-- Records supplied follows --
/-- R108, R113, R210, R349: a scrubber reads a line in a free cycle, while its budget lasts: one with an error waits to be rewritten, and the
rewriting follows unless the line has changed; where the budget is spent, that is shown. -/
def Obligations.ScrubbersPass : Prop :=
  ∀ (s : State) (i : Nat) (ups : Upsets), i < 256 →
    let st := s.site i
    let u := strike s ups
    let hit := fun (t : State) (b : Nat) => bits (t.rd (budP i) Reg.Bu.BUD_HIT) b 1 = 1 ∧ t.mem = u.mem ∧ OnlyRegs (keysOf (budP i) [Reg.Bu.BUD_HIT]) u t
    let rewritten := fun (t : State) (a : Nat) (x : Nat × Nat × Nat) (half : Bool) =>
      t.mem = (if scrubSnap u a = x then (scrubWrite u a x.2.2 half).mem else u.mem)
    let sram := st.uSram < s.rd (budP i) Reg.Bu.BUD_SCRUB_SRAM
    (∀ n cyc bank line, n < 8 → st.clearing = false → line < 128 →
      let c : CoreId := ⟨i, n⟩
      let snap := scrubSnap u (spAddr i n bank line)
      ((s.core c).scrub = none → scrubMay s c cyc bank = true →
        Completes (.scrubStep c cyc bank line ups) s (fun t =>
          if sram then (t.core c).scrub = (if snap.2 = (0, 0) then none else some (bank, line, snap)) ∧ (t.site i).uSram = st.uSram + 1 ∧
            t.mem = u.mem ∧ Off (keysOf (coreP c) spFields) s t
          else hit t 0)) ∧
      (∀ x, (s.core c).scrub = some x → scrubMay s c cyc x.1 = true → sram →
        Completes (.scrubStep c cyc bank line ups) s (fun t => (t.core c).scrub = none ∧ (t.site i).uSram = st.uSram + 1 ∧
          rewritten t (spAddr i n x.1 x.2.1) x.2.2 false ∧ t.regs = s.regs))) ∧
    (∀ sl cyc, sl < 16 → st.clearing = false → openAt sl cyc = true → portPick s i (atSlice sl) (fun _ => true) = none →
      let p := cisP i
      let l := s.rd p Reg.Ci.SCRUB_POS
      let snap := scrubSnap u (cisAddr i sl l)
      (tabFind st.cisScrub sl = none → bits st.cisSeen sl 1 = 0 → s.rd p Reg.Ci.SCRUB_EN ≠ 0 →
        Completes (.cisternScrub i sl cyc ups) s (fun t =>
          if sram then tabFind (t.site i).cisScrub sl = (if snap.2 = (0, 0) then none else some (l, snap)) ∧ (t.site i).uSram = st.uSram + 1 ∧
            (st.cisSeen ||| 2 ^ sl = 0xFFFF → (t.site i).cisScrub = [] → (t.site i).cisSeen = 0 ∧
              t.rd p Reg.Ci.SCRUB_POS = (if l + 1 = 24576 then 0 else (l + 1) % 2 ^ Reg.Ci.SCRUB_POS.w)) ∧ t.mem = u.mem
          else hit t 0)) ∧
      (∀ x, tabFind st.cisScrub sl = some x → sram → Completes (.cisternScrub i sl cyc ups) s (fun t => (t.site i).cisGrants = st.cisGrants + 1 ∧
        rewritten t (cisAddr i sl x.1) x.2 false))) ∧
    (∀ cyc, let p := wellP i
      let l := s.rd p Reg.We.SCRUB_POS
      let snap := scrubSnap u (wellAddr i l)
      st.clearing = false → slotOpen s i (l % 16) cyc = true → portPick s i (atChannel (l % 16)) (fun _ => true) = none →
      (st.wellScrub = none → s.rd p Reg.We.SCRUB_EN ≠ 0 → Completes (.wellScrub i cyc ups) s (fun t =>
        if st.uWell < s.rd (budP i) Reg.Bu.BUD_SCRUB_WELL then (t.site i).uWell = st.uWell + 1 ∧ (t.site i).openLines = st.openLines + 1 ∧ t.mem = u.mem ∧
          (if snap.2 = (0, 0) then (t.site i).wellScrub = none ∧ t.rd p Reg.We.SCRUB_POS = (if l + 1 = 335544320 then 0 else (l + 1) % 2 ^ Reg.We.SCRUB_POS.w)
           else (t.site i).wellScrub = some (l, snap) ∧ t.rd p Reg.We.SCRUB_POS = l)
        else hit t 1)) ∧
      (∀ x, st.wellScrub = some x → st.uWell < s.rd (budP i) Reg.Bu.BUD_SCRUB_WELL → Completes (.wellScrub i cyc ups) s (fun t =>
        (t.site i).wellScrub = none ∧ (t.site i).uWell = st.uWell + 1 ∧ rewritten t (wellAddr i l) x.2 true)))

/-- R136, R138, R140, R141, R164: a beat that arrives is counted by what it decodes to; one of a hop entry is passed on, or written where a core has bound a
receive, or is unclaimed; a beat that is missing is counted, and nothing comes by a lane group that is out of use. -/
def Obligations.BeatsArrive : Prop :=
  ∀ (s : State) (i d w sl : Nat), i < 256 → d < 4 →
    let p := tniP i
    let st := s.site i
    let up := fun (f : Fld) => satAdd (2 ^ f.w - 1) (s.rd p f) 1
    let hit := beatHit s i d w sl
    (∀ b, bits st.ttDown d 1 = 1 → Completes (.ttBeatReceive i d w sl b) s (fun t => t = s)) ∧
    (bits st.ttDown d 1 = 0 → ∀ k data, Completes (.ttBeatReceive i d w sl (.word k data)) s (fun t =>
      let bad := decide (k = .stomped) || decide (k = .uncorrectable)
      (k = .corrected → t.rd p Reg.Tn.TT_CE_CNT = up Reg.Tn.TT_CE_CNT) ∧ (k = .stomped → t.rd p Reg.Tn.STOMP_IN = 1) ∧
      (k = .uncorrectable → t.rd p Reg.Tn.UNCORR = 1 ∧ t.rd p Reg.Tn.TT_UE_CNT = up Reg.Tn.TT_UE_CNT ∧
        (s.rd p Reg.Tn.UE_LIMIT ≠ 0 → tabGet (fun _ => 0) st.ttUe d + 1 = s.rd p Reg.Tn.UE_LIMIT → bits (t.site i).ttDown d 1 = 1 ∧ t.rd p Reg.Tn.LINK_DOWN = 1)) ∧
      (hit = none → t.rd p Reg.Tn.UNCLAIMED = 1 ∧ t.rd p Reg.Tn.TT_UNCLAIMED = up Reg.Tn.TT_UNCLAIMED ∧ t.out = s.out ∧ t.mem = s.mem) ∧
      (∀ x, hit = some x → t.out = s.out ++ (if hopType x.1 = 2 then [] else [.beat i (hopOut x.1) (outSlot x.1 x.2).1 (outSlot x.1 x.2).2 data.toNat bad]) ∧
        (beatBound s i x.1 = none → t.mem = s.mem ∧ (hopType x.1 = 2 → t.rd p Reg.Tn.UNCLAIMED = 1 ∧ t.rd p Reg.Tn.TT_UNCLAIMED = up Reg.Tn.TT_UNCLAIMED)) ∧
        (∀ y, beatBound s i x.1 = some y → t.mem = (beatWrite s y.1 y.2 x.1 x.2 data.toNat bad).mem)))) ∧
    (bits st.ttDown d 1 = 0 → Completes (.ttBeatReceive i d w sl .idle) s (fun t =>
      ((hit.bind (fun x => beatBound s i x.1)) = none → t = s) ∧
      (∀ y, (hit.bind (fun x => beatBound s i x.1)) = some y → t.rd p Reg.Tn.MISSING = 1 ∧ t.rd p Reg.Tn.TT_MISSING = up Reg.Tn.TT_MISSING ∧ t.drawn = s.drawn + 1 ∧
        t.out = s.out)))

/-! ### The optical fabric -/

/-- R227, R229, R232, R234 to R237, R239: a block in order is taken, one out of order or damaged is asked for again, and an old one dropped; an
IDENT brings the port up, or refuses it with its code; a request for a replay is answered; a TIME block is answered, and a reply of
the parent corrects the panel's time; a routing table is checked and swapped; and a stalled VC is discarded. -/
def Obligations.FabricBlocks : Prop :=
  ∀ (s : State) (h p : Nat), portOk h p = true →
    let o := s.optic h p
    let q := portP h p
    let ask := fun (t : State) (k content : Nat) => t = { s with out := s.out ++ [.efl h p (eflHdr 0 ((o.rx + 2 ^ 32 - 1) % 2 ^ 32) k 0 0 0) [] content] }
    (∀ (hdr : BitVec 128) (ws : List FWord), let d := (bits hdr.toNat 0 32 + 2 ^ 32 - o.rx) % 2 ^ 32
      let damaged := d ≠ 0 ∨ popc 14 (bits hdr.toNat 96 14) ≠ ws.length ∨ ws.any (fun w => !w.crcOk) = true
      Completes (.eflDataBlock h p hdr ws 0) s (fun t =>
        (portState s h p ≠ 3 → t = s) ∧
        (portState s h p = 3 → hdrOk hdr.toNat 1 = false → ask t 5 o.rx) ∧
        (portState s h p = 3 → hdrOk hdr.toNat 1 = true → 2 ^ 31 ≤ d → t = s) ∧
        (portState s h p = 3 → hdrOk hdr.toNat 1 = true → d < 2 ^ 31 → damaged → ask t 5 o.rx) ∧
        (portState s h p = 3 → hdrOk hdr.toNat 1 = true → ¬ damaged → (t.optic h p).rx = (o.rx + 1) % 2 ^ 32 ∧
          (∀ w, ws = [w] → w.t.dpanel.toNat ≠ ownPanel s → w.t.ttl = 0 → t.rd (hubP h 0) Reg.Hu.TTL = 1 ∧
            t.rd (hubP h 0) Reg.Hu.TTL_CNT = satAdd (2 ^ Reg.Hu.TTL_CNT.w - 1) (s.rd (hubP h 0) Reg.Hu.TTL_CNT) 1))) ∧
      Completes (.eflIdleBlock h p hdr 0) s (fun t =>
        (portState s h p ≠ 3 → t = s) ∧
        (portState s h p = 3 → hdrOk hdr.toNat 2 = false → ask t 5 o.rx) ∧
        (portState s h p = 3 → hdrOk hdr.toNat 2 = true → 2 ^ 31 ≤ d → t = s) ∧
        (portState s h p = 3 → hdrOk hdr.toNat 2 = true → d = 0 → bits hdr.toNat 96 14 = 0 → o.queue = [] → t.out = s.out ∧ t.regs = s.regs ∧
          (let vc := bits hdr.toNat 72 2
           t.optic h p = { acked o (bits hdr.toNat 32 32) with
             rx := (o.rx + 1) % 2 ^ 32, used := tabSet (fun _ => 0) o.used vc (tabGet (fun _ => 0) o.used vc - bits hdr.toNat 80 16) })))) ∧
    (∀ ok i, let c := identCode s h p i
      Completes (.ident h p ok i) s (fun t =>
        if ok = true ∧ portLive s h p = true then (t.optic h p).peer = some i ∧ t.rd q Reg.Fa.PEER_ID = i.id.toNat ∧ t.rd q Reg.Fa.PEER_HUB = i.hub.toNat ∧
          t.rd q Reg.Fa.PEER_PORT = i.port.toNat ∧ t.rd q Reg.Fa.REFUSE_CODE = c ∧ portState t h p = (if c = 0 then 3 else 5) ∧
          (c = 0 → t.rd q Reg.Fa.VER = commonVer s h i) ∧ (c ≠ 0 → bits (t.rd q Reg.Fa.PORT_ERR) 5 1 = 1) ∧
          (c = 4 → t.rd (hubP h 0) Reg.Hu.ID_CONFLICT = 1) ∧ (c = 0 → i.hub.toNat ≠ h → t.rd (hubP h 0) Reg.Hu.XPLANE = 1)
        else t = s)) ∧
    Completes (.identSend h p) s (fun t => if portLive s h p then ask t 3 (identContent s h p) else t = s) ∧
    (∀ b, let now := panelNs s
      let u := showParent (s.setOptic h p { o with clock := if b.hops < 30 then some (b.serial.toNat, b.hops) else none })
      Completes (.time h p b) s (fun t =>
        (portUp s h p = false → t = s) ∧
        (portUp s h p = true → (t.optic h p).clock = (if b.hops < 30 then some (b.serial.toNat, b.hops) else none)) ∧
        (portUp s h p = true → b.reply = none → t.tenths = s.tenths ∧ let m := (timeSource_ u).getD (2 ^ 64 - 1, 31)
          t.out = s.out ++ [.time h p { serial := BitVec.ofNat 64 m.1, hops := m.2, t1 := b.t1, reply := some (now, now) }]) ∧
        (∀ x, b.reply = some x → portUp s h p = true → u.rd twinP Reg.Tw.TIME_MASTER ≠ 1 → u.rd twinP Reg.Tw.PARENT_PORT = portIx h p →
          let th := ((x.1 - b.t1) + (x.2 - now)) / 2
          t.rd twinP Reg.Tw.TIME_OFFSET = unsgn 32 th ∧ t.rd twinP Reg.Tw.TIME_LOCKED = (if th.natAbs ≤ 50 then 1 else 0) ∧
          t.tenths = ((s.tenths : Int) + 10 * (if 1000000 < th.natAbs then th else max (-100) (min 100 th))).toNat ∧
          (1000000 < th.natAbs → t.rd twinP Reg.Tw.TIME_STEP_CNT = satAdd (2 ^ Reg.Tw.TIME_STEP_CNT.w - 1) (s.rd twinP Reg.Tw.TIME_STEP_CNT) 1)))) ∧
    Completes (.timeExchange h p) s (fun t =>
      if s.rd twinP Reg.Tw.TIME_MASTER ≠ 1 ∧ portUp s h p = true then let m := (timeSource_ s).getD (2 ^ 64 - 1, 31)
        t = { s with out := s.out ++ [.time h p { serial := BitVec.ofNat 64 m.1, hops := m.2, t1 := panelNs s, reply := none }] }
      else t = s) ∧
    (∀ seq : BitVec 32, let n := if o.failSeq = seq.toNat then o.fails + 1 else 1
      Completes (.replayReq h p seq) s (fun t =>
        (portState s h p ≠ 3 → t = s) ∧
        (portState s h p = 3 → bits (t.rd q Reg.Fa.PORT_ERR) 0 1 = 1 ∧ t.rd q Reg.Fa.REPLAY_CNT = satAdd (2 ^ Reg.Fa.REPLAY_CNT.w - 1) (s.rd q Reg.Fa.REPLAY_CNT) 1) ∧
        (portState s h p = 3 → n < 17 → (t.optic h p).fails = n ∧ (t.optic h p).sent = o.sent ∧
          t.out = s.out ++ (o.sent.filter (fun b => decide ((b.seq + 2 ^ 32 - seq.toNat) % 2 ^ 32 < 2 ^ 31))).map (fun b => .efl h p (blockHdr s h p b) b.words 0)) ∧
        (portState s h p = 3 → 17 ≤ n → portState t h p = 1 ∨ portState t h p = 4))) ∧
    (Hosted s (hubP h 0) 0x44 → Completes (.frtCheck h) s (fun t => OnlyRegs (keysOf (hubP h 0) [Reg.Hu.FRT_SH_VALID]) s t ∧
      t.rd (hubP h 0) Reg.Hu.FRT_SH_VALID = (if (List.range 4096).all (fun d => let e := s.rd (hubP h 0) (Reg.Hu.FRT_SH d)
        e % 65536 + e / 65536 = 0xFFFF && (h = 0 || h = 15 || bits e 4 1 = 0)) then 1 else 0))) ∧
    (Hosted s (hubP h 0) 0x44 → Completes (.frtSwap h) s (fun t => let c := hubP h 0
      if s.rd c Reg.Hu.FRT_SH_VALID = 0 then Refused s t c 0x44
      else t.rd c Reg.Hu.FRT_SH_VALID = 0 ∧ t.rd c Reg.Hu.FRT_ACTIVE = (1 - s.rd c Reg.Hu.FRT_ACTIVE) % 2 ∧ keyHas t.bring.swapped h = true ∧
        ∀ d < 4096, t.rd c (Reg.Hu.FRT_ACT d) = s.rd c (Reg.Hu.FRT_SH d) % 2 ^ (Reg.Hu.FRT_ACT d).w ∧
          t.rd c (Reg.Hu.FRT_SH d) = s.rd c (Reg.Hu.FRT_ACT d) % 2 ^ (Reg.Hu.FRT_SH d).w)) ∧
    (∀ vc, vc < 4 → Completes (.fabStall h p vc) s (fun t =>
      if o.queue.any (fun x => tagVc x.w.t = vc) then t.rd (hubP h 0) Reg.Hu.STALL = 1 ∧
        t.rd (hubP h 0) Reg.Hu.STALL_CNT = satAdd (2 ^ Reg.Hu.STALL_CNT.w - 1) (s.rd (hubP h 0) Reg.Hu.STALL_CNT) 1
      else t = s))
-- Records supplied concluded --
### How to complete this task
Using the entries above, output exactly the lines between the line holding "(k = .corrected" and the line holding "(s.rd p Reg.Tn.UE_LIMIT", end lines included, and nothing more.

### Answer to this problem
      (k = .corrected → t.rd p Reg.Tn.TT_CE_CNT = up Reg.Tn.TT_CE_CNT) ∧ (k = .stomped → t.rd p Reg.Tn.STOMP_IN = 1) ∧
      (k = .uncorrectable → t.rd p Reg.Tn.UNCORR = 1 ∧ t.rd p Reg.Tn.TT_UE_CNT = up Reg.Tn.TT_UE_CNT ∧
        (s.rd p Reg.Tn.UE_LIMIT ≠ 0 → tabGet (fun _ => 0) st.ttUe d + 1 = s.rd p Reg.Tn.UE_LIMIT → bits (t.site i).ttDown d 1 = 1 ∧ t.rd p Reg.Tn.LINK_DOWN = 1)) ∧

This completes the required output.